Annotating Ellen White

In 2012, Hickerson accepted an invitation from the White Estate to carry out the task of researching and annotating the second volume of The Ellen G. White Letters and Manuscripts With Annotations (1860-1863), continuing a work started by Roland Karlman, chief annotator for the first volume (1845-1859), who had retired.

“Stan was gifted in tenaciously pursuing facts about little-known areas of early Adventist history,” said Tim Poirier, vice director of the White Estate and annotation project manager. “His demonstrated research abilities, coupled with his respect for the writings of Ellen White, made him a perfect candidate to carry on this assignment. But he would never have called it an ‘assignment.’ It was pure enjoyment for him.”

Hickerson had completed the research for all of the documents and was beginning the writing of the annotations when he took ill.

In conjunction with his interest in church history, Hickerson did adjunct teaching for Andrews through the years, and was a frequent presenter at camp meetings and seminars about Adventist history.

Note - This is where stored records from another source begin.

-- ==== Sys2Proof/Tests/Slice0.lean ====
section
/-! SUPPORT. Tests. Expected values come from the tables of 30_encoding.md R52, R56 to R58 and from the
derived vectors of 95_test_vectors.md (V2 to V13), named at each test. The `witness_` theorems show, for each
obligation with hypotheses, a state and operands that meet them, one for each of its clauses. -/

namespace Sys2Proof.Tests

open Sys2Proof.Machine

set_option Elab.async false

/-! ## Small states -/

/-- What an answer returned. -/
def resultOf : Answer → Option Result
  | .next t => t.result
  | _ => none

/-- The next state of an answer. -/
def stateOf : Answer → Option State
  | .next t => some t
  | _ => none

/-- What an answer left in the transmit buffer of port 0. -/
def txOf : Answer → List Cell
  | .next t => t.txImage 0
  | _ => []

/-- What an answer left in `crc`. -/
def crcOf : Answer → Option (BitVec 32)
  | .next t => t.crc
  | _ => none

/-- A transmit operation on port 0, then LOOPBACK. -/
def sendAndLoop (i : Instr) (lead tail : Nat) (s : State) : Answer :=
  match exec i s with
  | .next s1 => execAll (loopback 0 lead tail s1) s1
  | a => a

/-- The cells of a word image. -/
def cellsOf (n : Nat) (ws : List Word) : List Cell := (ws.flatMap wordCells).take n

/-- The cells of a picture of zeros and ones, first cell first. -/
def pic (n v : Nat) : List Cell := ((List.range n).map (Nat.testBit v)).reverse

/-- One port with the given transmit cells and level. -/
def txState (cells : List Cell) (lvl : Bool) : State :=
  { State.reset with ports := [{ Port.reset with txbuf := cells, txLvl := lvl }] }

/-- One port with the given capture. -/
def rxState (cells : List Cell) : State :=
  { State.reset with ports := [{ Port.reset with rxbuf := cells }] }

/-- One port with the given pull and statuses. -/
def ccState (pull : Pull) (a b : VStatus) : State :=
  { State.reset with ports := [{ Port.reset with ccPull := pull, ccStatus1 := a, ccStatus2 := b }] }

/-- The reset state with other parameters. -/
def withCfg (s : State) (cfg : Config) : State := { s with cfg := cfg }

/-- A build that sends SOP, accepts SOP′ only and captures no more than the ordered set's end. -/
def primeOnly : Config := { Config.default with rxAccept := [.sopP], rxCells := 168 }

/-- `frame(0x0601, [])` (V5). -/
def v5 : List Cell :=
  cellsOf 301 [0xB4B4B4B4, 0xB4B4B4B4, 0xB4B4B4B4, 0xB4B4B4B4, 0x54CACD4C, 0x4AACB2B3, 0xD2D55535,
    0xB2B2CAB4, 0x4AB4D4AC, 0x00000CAD]

/-- The SOP′ frame (V8). -/
def v8p : List Cell :=
  cellsOf 301 [0xB4B4B4B4, 0xB4B4B4B4, 0xB4B4B4B4, 0xB4B4B4B4, 0xCD4ACD4C, 0x4AACB2CA, 0xD2D55535,
    0xB2B2CAB4, 0x4AB4D4AC, 0x00000CAD]

/-- The frame with one object (V8). -/
def v8one : List Cell :=
  cellsOf 381 [0xB4B4B4B4, 0xB4B4B4B4, 0xB4B4B4B4, 0xB4B4B4B4, 0x54CACD4C, 0xD2ACB2B3, 0xD4AB2CB4,
    0xB2B2AAB4, 0x4B2B4AAC, 0xACB2D34B, 0x2D34B2B2, 0x0CAD2ACB]

/-- The Hard Reset frame (V6). -/
def v6 : List Cell :=
  cellsOf 171 [0xB4B4B4B4, 0xB4B4B4B4, 0xB4B4B4B4, 0xB4B4B4B4, 0xB2ACAB2A, 0x000000AC]

/-- The Cable Reset frame (V8). -/
def v8cable : List Cell :=
  cellsOf 171 [0xB4B4B4B4, 0xB4B4B4B4, 0xB4B4B4B4, 0xB4B4B4B4, 0xCD55332A, 0x000000CA]

/-! ## Well-formedness: each check refuses a term that breaks it -/

theorem wellFormed_bmcdec (cells : List Cell) : wellFormed (.bmcdec cells) = fitsWord cells.length := rfl

theorem wellFormed_txMsg (p : Nat) (h : Word) (objs : List Word) :
    wellFormed (.txMsg p h objs) = (fitsWord p && fitsWord objs.length) := rfl

theorem wellFormed_rxCapture (p : Nat) (cells : List Cell) :
    wellFormed (.rxCapture p cells) = (fitsWord p && fitsWord cells.length) := rfl

theorem wellFormed_refuses_portInit_port : wellFormed (.portInit (2 ^ 32)) = false := by decide
theorem wellFormed_refuses_wrPreamble_port : wellFormed (.wrPreamble (2 ^ 32)) = false := by decide
theorem wellFormed_refuses_wrSym_port : wellFormed (.wrSym (2 ^ 32) 0) = false := by decide
theorem wellFormed_refuses_wrLastEdge_port : wellFormed (.wrLastEdge (2 ^ 32)) = false := by decide
theorem wellFormed_refuses_encShort_port : wellFormed (.encShort (2 ^ 32) 0) = false := by decide
theorem wellFormed_refuses_encWord_port : wellFormed (.encWord (2 ^ 32) 0) = false := by decide
theorem wellFormed_refuses_txHardReset_port : wellFormed (.txHardReset (2 ^ 32)) = false := by decide
theorem wellFormed_refuses_txBist_port : wellFormed (.txBist (2 ^ 32)) = false := by decide
theorem wellFormed_refuses_txStop_port : wellFormed (.txStop (2 ^ 32)) = false := by decide
theorem wellFormed_refuses_txRead_port : wellFormed (.txRead (2 ^ 32)) = false := by decide
theorem wellFormed_refuses_findPreamble_port : wellFormed (.findPreamble (2 ^ 32)) = false := by decide
theorem wellFormed_refuses_rxAnalyze_port : wellFormed (.rxAnalyze (2 ^ 32)) = false := by decide
theorem wellFormed_refuses_ccSample_port : wellFormed (.ccSample (2 ^ 32) 0 0) = false := by decide
theorem wellFormed_refuses_ccGet_port : wellFormed (.ccGet (2 ^ 32)) = false := by decide
theorem wellFormed_refuses_bmcdec_length : wellFormed (.bmcdec (List.replicate (2 ^ 32) false)) = false := by
  rw [wellFormed_bmcdec, List.length_replicate]; decide
theorem wellFormed_refuses_txMsg_port : wellFormed (.txMsg (2 ^ 32) 0 []) = false := by decide
theorem wellFormed_refuses_txMsg_length : wellFormed (.txMsg 0 0 (List.replicate (2 ^ 32) 0)) = false := by
  rw [wellFormed_txMsg, List.length_replicate]; decide
theorem wellFormed_refuses_rxCapture_port : wellFormed (.rxCapture (2 ^ 32) []) = false := by decide
theorem wellFormed_refuses_rxCapture_length : wellFormed (.rxCapture 0 (List.replicate (2 ^ 32) false))
        = false := by
  rw [wellFormed_rxCapture, List.length_replicate]; decide
theorem wellFormed_refuses_deqBits_port : wellFormed (.deqBits (2 ^ 32) 0 0) = false := by decide
theorem wellFormed_refuses_deqBits_offset : wellFormed (.deqBits 0 (2 ^ 32) 0) = false := by decide
theorem wellFormed_refuses_deqBits_count : wellFormed (.deqBits 0 0 (2 ^ 32)) = false := by decide
theorem wellFormed_refuses_decShort_port : wellFormed (.decShort (2 ^ 32) 0) = false := by decide
theorem wellFormed_refuses_decShort_offset : wellFormed (.decShort 0 (2 ^ 32)) = false := by decide
theorem wellFormed_refuses_decWord_port : wellFormed (.decWord (2 ^ 32) 0) = false := by decide
theorem wellFormed_refuses_decWord_offset : wellFormed (.decWord 0 (2 ^ 32)) = false := by decide
theorem wellFormed_refuses_ccSetPull_port : wellFormed (.ccSetPull (2 ^ 32) 0) = false := by decide
theorem wellFormed_refuses_ccSetPull_pull : wellFormed (.ccSetPull 0 (2 ^ 32)) = false := by decide
theorem wellFormed_refuses_ccClassify_pull : wellFormed (.ccClassify (2 ^ 32) 0) = false := by decide

/-! ## Decoding: each constructor from a word written out from the tables of 30_encoding.md R52, R56 to R58,
R62 and R64 -/

/-- 30_encoding.md R52, selectors 0x00 to 0x04. -/
theorem decode_port_and_codec :
    decode (.op 0b00000 [3]) = .ok (.portInit 3) ∧
    decode (.op 0b00001 [0xA]) = .ok (.enc4b5b 0xA) ∧
    decode (.op 0b00010 [0x13]) = .ok (.dec4b5b 0x13) ∧
    decode (.op 0b00011 [0x18, 1]) = .ok (.bmcenc 0x18 1) ∧
    decode (.op 0b00100 [3, 0b011]) = .ok (.bmcdec [true, true, false]) := by decide

/-- 30_encoding.md R52, selectors 0x05 to 0x08. -/
theorem decode_crc :
    decode (.op 0b00101 []) = .ok (.crcInit) ∧
    decode (.op 0b00110 [0x0601]) = .ok (.crcHash16 0x0601) ∧
    decode (.op 0b00111 [0x2C019096]) = .ok (.crcHash32 0x2C019096) ∧
    decode (.op 0b01000 []) = .ok (.crcResult) := by decide

/-- 30_encoding.md R52, selectors 0x09 to 0x12. -/
theorem decode_transmit :
    decode (.op 0b01001 [1]) = .ok (.wrPreamble 1) ∧
    decode (.op 0b01010 [1, 0x0D]) = .ok (.wrSym 1 0x0D) ∧
    decode (.op 0b01011 [1]) = .ok (.wrLastEdge 1) ∧
    decode (.op 0b01100 [1, 0x0601]) = .ok (.encShort 1 0x0601) ∧
    decode (.op 0b01101 [1, 0xB1A1868B]) = .ok (.encWord 1 0xB1A1868B) ∧
    decode (.op 0b01110 [1, 0x2042, 2, 0x12345678, 0x9ABCDEF0]) = .ok (.txMsg 1 0x2042 [0x12345678, 0x9ABCDEF0]) ∧
    decode (.op 0b01111 [1]) = .ok (.txHardReset 1) ∧
    decode (.op 0b10000 [1]) = .ok (.txBist 1) ∧
    decode (.op 0b10001 [1]) = .ok (.txStop 1) ∧
    decode (.op 0b10010 [1]) = .ok (.txRead 1) := by decide

/-- 30_encoding.md R52, selectors 0x13 to 0x18. -/
theorem decode_receive :
    decode (.op 0b10011 [1, 2, 0b01]) = .ok (.rxCapture 1 [true, false]) ∧
    decode (.op 0b10100 [1]) = .ok (.findPreamble 1) ∧
    decode (.op 0b10101 [1, 131, 20]) = .ok (.deqBits 1 131 20) ∧
    decode (.op 0b10110 [1, 171]) = .ok (.decShort 1 171) ∧
    decode (.op 0b10111 [1, 211]) = .ok (.decWord 1 211) ∧
    decode (.op 0b11000 [1]) = .ok (.rxAnalyze 1) := by decide

/-- 30_encoding.md R52, selectors 0x19 to 0x1C, and R64. -/
theorem decode_cc_and_reserved :
    decode (.op 0b11001 [1, 2]) = .ok (.ccSetPull 1 2) ∧
    decode (.op 0b11010 [1, 400]) = .ok (.ccClassify 1 400) ∧
    decode (.op 0b11011 [1, 700, 1300]) = .ok (.ccSample 1 700 1300) ∧
    decode (.op 0b11100 [1]) = .ok (.ccGet 1) ∧
    decode (.op 0b11101 []) = .ok (.reservedOp1D []) ∧
    decode (.op 0b11110 [7]) = .ok (.reservedOp1E [7]) ∧
    decode (.op 0b11111 [7, 8]) = .ok (.reservedOp1F [7, 8]) := by decide

/-- 30_encoding.md R56, in the order of the nibbles. -/
theorem decode_data_symbols :
    decode (.sym5 0b11110) = .ok .symData0 ∧
    decode (.sym5 0b01001) = .ok .symData1 ∧
    decode (.sym5 0b10100) = .ok .symData2 ∧
    decode (.sym5 0b10101) = .ok .symData3 ∧
    decode (.sym5 0b01010) = .ok .symData4 ∧
    decode (.sym5 0b01011) = .ok .symData5 ∧
    decode (.sym5 0b01110) = .ok .symData6 ∧
    decode (.sym5 0b01111) = .ok .symData7 ∧
    decode (.sym5 0b10010) = .ok .symData8 ∧
    decode (.sym5 0b10011) = .ok .symData9 ∧
    decode (.sym5 0b10110) = .ok .symDataA ∧
    decode (.sym5 0b10111) = .ok .symDataB ∧
    decode (.sym5 0b11010) = .ok .symDataC ∧
    decode (.sym5 0b11011) = .ok .symDataD ∧
    decode (.sym5 0b11100) = .ok .symDataE ∧
    decode (.sym5 0b11101) = .ok .symDataF := by decide

/-- 30_encoding.md R57. -/
theorem decode_k_codes :
    decode (.sym5 0b11000) = .ok .symKSync1 ∧
    decode (.sym5 0b10001) = .ok .symKSync2 ∧
    decode (.sym5 0b00110) = .ok .symKSync3 ∧
    decode (.sym5 0b00111) = .ok .symKRst1 ∧
    decode (.sym5 0b11001) = .ok .symKRst2 ∧
    decode (.sym5 0b01101) = .ok .symKEop := by decide

/-- 30_encoding.md R62. -/
theorem decode_reserved_symbols :
    decode (.sym5 0b00000) = .ok .symReserved00 ∧
    decode (.sym5 0b00001) = .ok .symReserved01 ∧
    decode (.sym5 0b00010) = .ok .symReserved02 ∧
    decode (.sym5 0b00011) = .ok .symReserved03 ∧
    decode (.sym5 0b00100) = .ok .symReserved04 ∧
    decode (.sym5 0b00101) = .ok .symReserved05 ∧
    decode (.sym5 0b01000) = .ok .symReserved08 ∧
    decode (.sym5 0b01100) = .ok .symReserved0C ∧
    decode (.sym5 0b10000) = .ok .symReserved10 ∧
    decode (.sym5 0b11111) = .ok .symReserved1F := by decide

/-- 30_encoding.md R58. -/
theorem decode_ordered_sets :
    decode (.oset20 0x8E318) = .ok .osSop ∧
    decode (.oset20 0x31B18) = .ok .osSopP ∧
    decode (.oset20 0x360D8) = .ok .osSopPp ∧
    decode (.oset20 0xC9CE7) = .ok .osHardReset ∧
    decode (.oset20 0x31F07) = .ok .osCableReset := by decide

/-- Commands that are no instruction of the table, by name. -/
theorem decode_names_the_reason :
    decode (.op 0x00 []) = .error .missingOperand ∧
    decode (.op 0x05 [1]) = .error .excessOperand ∧
    decode (.oset20 0xFFF8E319) = .error (.unknownOrderedSet 0x8E319) := by decide

/-- The bits of the last image word above the number of cells are ignored (entry 4). -/
theorem decode_ignores_cells_above_the_length :
    decode (.op 0x04 [2, 0xFFFFFFFD]) = .ok (.bmcdec [true, false]) := by decide

/-- Every operation, symbol and ordered set of the table is what the table's word decodes to, where the table's
width tells its format. -/
theorem decodeTableWord_samples :
    decodeTableWord 8 0x0E = some (.txMsg 0 0 []) ∧ decodeTableWord 8 0x1F = some (.reservedOp1F []) ∧
    decodeTableWord 16 0x09 = some .symData1 ∧ decodeTableWord 24 0xC9CE7 = some .osHardReset := by decide

/-! ## One step each, against the vectors -/

/-- V13: a port out of range; R181 on a port in use. -/
theorem test_portInit :
    resultOf (exec (.portInit 1) State.reset) = some (.err .eBadArg) ∧
    stateOf (exec (.portInit 0) (txState v6 true)) = some (State.reset.finish (.ok .unit)) := by decide +kernel

/-- V1. -/
theorem test_enc4b5b :
    resultOf (exec (.enc4b5b 0xA) State.reset)
        = some (.ok (.symbol 0x16)) ∧ resultOf (exec (.enc4b5b 0x10) State.reset)
        = some (.err .eBadArg) := by decide +kernel

/-- V1. -/
theorem test_dec4b5b :
    resultOf (exec (.dec4b5b 0x13) State.reset) = some (.ok (.decoded (.data 9))) ∧
    resultOf (exec (.dec4b5b 0x19) State.reset) = some (.ok (.decoded (.k .rst2))) ∧
    resultOf (exec (.dec4b5b 0x1F) State.reset) = some (.ok (.decoded .err)) := by decide +kernel

/-- V2: Sync-1 from either level. -/
theorem test_bmcenc :
    resultOf (exec (.bmcenc 0x18 0) State.reset) = some (.ok (.coded (pic 10 0b1100110101) true)) ∧
    resultOf (exec (.bmcenc 0x18 1) State.reset)
        = some (.ok (.coded (pic 10 0b0011001010) false)) := by decide +kernel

Hickerson is survived by his wife, Kathryn, six children from two marriages, and five grandchildren.

A memorial service will be held at the Andrews University Pioneer Memorial Church on Monday, Jan. 18. In lieu of flowers, the family has requested that any donations be made to Adventist Heritage Ministry for the Joseph Bates Home Project.

The childhood home of Bates, a cofounder of the Adventist Church, was built in 1742 in Fairhaven, Massachusetts. Most recently, Hickerson had been working on restoring the two-story building as a historical consultant.

“He had a knack for researching elusive bits of information about Adventist heritage, including finding early books and photographs,” said James R. Nix, director of the White Estate.

Among Nix’s favorite recollections was when Hickerson was sharing something interesting he had just discovered, such as a clue to how a historic Adventist building had looked originally.

“He was jealous that everything properly represent His Lord and His church,” Nix said.

“Stan’s care for details; his enthusiasm for life; and his friendship with people from all over the world means that many, including myself, will miss him as together we look forward to the resurrection when we, with his family, will see Stan again,” he said.